# Wavelength^2 vs. Tension (graph/conceptual)

1. Apr 17, 2010

### anti404

hi,
in our lab last Thursday we were doing standing waves on a string attached to a pulley and vibrator(at f=120Hz), and we produced loops by creating a tension force in the string.
by calculating the wavelength(2*[distance from node to node]/#of loops), and the tension force(mass added to the end of the string*g), we are supposed to create a plot wavelength^2 vs.

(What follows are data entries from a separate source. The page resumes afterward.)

-- ==== Sys2Proof/Machine/Ladder.lean ====
section
/-! DEFINITION. Counting windows and the ladder of one fault source (R496-R501). -/

namespace Sys2Proof.Machine

/-- Length of a sub-window in fault ticks: ceil(W / 16) for a window of w milliseconds (R498). -/
def subLength (w : Nat) : Nat := ceilDiv (w * 1000) 16

/-- Events of the window that ends in the sub-window of tick t: that one and the 15 before it (R498). -/
def windowCount (w t : Nat) (subs : List (Nat × Nat)) : Nat :=
  ((subs.filter (fun e => decide (e.1 ≤ t / subLength w) && decide (t / subLength w < e.1 + 16))).map (·.2)).sum

/-- One more event in the sub-window of tick t; sub-windows out of the window are dropped. -/
def windowAdd (w t : Nat) (subs : List (Nat × Nat)) : List (Nat × Nat) :=
  let k := t / subLength w
  let kept := subs.filter (fun e => decide (k < e.1 + 16))
  if kept.any (fun e => e.1 == k) then kept.map (fun e => if e.1 == k then (e.1, e.2 + 1) else e) else kept ++ [(k, 1)]

/-- Rank of a state on the ladder. -/
def FaultState.rank (f : FaultState) : Nat := f.code

/-- The state of a rank 0-3. -/
def FaultState.ofRank : Nat → FaultState
  | 0 => .clear
  | 1 => .notice
  | 2 => .minor
  | _ => .severe

/-- State of a source after the events of a tick are counted (R499): SEVERE at N2 within W2, else MINOR at N1 within W1, else NOTICE
from CLEAR; never above the ceiling and never falling. A PARKED source stays (R502). -/
def FaultSrc.climb (t : Nat) (f : FaultSrc) : FaultState :=
  if f.state = .parked then .parked
  else
    let want := if f.par.n2 ≤ windowCount f.par.w2 t f.subs2 then 3 else if f.par.n1 ≤ windowCount f.par.w1 t f.subs1 then 2 else 1
    FaultState.ofRank (max f.state.rank (min want f.par.ceiling))

/-- One event counted (R496, R502: a PARKED source still counts). -/
def FaultSrc.countEvent (t : Nat) (count : Word) (e : FaultEvt) (f : FaultSrc) : FaultSrc :=
  { f with subs1 := windowAdd f.par.w1 t f.subs1, subs2 := windowAdd f.par.w2 t f.subs2, lastTick := t, lastCount := count,
           lastObj := e.obj, lastDetail := e.detail, events := f.events + 1 }

/-- Recoveries within the 24 h before tick t, at most 15 (R501). -/
def recentRecoveries (t : Nat) (rs : List Nat) : List Nat :=
  (rs.filter (fun r => decide (t < r + 86400000000))).drop ((rs.filter (fun r => decide (t < r + 86400000000))).length - 15)

/-- Source n. -/
def faultSrc (n : Nat) (s : State) : FaultSrc := nth s.faults.srcs n (FaultSrc.reset 511)

/-- Change of source n. -/
def modFault (n : Nat) (f : FaultSrc → FaultSrc) (s : State) : State :=
  { s with faults := { s.faults with srcs := upd s.faults.srcs n f } }

/-- Severity that source n has once the event being raised is counted: what a record or event of its detecting unit carries (R208). -/
def severityOf (n : Nat) (s : State) : Nat :=
  let f := faultSrc n s
  let e : FaultEvt := { src := Fin.ofNat 512 n, obj := 0, detail := 0 }
  ((f.countEvent (faultTick s) 0 e).climb (faultTick s)).rank

end Sys2Proof.Machine
end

T, and then find the slope of the line, and use that to compare our experimental frequency vs. the known frequency.
however, I have no idea what quantity the slope of the line of a v^2/T graph represents. the units would be, uh, m/kg*s, which doesn't really help me, either. =/
any help would be much appreciated, thanks!

2. Apr 18, 2010

### Stonebridge

The speed of the wave on the string is given by the formula
v= √(T/μ)
where T is the tension in the string, and μ is its mass per unit length.
The speed of a wave is also given by v=fλ
If you eliminate v between those two equations you will get a formula that relates the wavelength and the tension.
This should tell you why a graph of wavelength squared against tension could be useful.

3. Apr 18, 2010

### anti404

so fλ=√(T/μ), or λ^2=(T/μ)*1/f?.. does that mean the slope of the line=1/f?
sorry, I still don't really understand this... =/.

4. Apr 18, 2010

### RoyalCat

You've made just a small mistake.

$$\lambda ^2 =\frac{1}{\mu f^2} T$$

Since you're plotting the wavelength squared against the tension, your slope is $$\frac{\Delta (\lambda ^2)}{\Delta T}= \frac{1}{\mu f^2}$$

Since you know the frequency to a certain degree of accuracy, you can find the linear mass density from the slope, and compare it with an independent measurement (Weighing the rope and measuring its length).

Last edited: Apr 18, 2010
5. Apr 18, 2010

### Stonebridge

It gives λ²=(T/μ).(1/f²) You forgot to square the f.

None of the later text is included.